--- DATA TO EXAMINE Enclosed Below ---
-- ==== Sys2Proof/Tests/Slice0.lean ====
section
/-! SUPPORT. Tests: ill-formed terms that WellFormed refuses; every operation's word, written out from the spec's encoding,
decodes to it; at most two small tests per operation, each with the outcome that 95_test_vectors.md gives; and for every
statement with hypotheses a state and operands that meet them (`witness_…`). -/

namespace Sys2Proof.Tests

-- One theorem after another: checked side by side, this many kernel evaluations can ask for more threads than there are.
set_option Elab.async false

open Sys2Proof Sys2Proof.Machine

/-! Helpers. -/

def hex (l : List Nat) : List Byte := l.map (BitVec.ofNat 8)

/-- The outcome is a next state with this property. -/
def answers (o : Host.Outcome State Fault Refusal) (p : State → Bool) : Bool :=
  match o with
  | .next t => p t
  | .fault _ => false
  | .refused _ => false

theorem next_of_answers {o : Host.Outcome State Fault Refusal} {p : State → Bool} (h : answers o p = true) :
    ∃ t, o = .next t ∧ p t = true := by
  cases o with
  | next t => exact ⟨t, rfl, h⟩
  | fault _ => cases h
  | refused _ => cases h

def c0 : Config := Config.reference

/-- The machine after reset, under a configuration. -/
def start (c : Config) : State := { State.reset with cfg := c }

/-- These bytes are buffered. -/
def holding (bytes : List Byte) (s : State) : State :=
  { s with rxBuf := memStore [] 0 bytes, rxLen := bytes.length }

def linkIsUp (s : State) : State := { s with linkUp := true, lastChTime := 1000 }

/-- The frames of 95_test_vectors.md. -/
def ch992Payload : List Byte :=
  hex [0xE0, 0x03, 0x1F, 0xF8, 0xC0, 0x07, 0x3E, 0xF0, 0x81, 0x0F, 0x7C,
       0xE0, 0x03, 0x1F, 0xF8, 0xC0, 0x07, 0x3E, 0xF0, 0x81, 0x0F, 0x7C]
def ch992 : List Byte := hex [0xC8, 0x18, 0x16] ++ ch992Payload ++ hex [0xAD]
def bat : List Byte := hex [0xC8, 0x0A, 0x08, 0x00, 0x7E, 0x00, 0x96, 0x00, 0x04, 0xB0, 0x4B, 0x0D]
def att : List Byte := hex [0xC8, 0x08, 0x1E, 0x01, 0x2C, 0xFF, 0x38, 0x80, 0x00, 0x03]
def ls : List Byte := hex [0xEA, 0x0C, 0x14, 0x40, 0x42, 0x64, 0xF6, 0x01, 0x02, 0x03, 0x50, 0x5F, 0x0A, 0xBD]
def gps : List Byte :=
  hex [0xC8, 0x11, 0x02, 0x1C, 0x16, 0x78, 0x07, 0xB6, 0xFB, 0xFB, 0xC0, 0x04, 0xD2, 0x69, 0x78, 0x05, 0x46, 0x0C, 0xB0]

/-- The layouts of V35, the second for all types but `vario`. -/
def varioLayout : Layout := ⟨[⟨"vertical_speed", 2, true⟩], none⟩
def rpmLayout : Layout := ⟨[⟨"source_id", 1, false⟩], some ⟨"rpm", 3, true, 19⟩⟩
def cSens : Config :=
  { c0 with sensorLayout := ⟨some varioLayout, some rpmLayout, some rpmLayout, some rpmLayout, some rpmLayout,
    some rpmLayout⟩ }
def rpmPayload : List Byte := hex [0x01, 0x00, 0x27, 0x10, 0xFF, 0xFF, 0xFE, 0x12]
def rpmRecord : SensorRec := ⟨[1], [10000, -2]⟩

/-! WellFormed refuses an ill-formed term of each check. -/

theorem test_wf_reference : c0.wf = true ∧ cSens.wf = true := by decide

theorem test_wf_frame_size :
    Config.wf { c0 with maxFrameSize := 2 } = false ∧ Config.wf { c0 with maxFrameSize := 254 } = false ∧
    Config.wf { c0 with maxFrameSize := 3 } = true ∧ Config.wf { c0 with maxFrameSize := 253 } = true := by decide

theorem test_wf_capacity :
    Config.wf { c0 with rxCap := 5 } = false ∧ Config.wf { c0 with rxCap := 6 } = true := by decide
--- End of Enclosed DATA TO EXAMINE ---
All that is needed is the opening run of the data, given again exactly: please include every line from the first through the line with "fault _ => cases h", both ends kept.

-- ==== Sys2Proof/Tests/Slice0.lean ====
section
/-! SUPPORT. Tests: ill-formed terms that WellFormed refuses; every operation's word, written out from the spec's encoding,
decodes to it; at most two small tests per operation, each with the outcome that 95_test_vectors.md gives; and for every
statement with hypotheses a state and operands that meet them (`witness_…`). -/

namespace Sys2Proof.Tests

-- One theorem after another: checked side by side, this many kernel evaluations can ask for more threads than there are.
set_option Elab.async false

open Sys2Proof Sys2Proof.Machine

/-! Helpers. -/

def hex (l : List Nat) : List Byte := l.map (BitVec.ofNat 8)

/-- The outcome is a next state with this property. -/
def answers (o : Host.Outcome State Fault Refusal) (p : State → Bool) : Bool :=
  match o with
  | .next t => p t
  | .fault _ => false
  | .refused _ => false

theorem next_of_answers {o : Host.Outcome State Fault Refusal} {p : State → Bool} (h : answers o p = true) :
    ∃ t, o = .next t ∧ p t = true := by
  cases o with
  | next t => exact ⟨t, rfl, h⟩
  | fault _ => cases h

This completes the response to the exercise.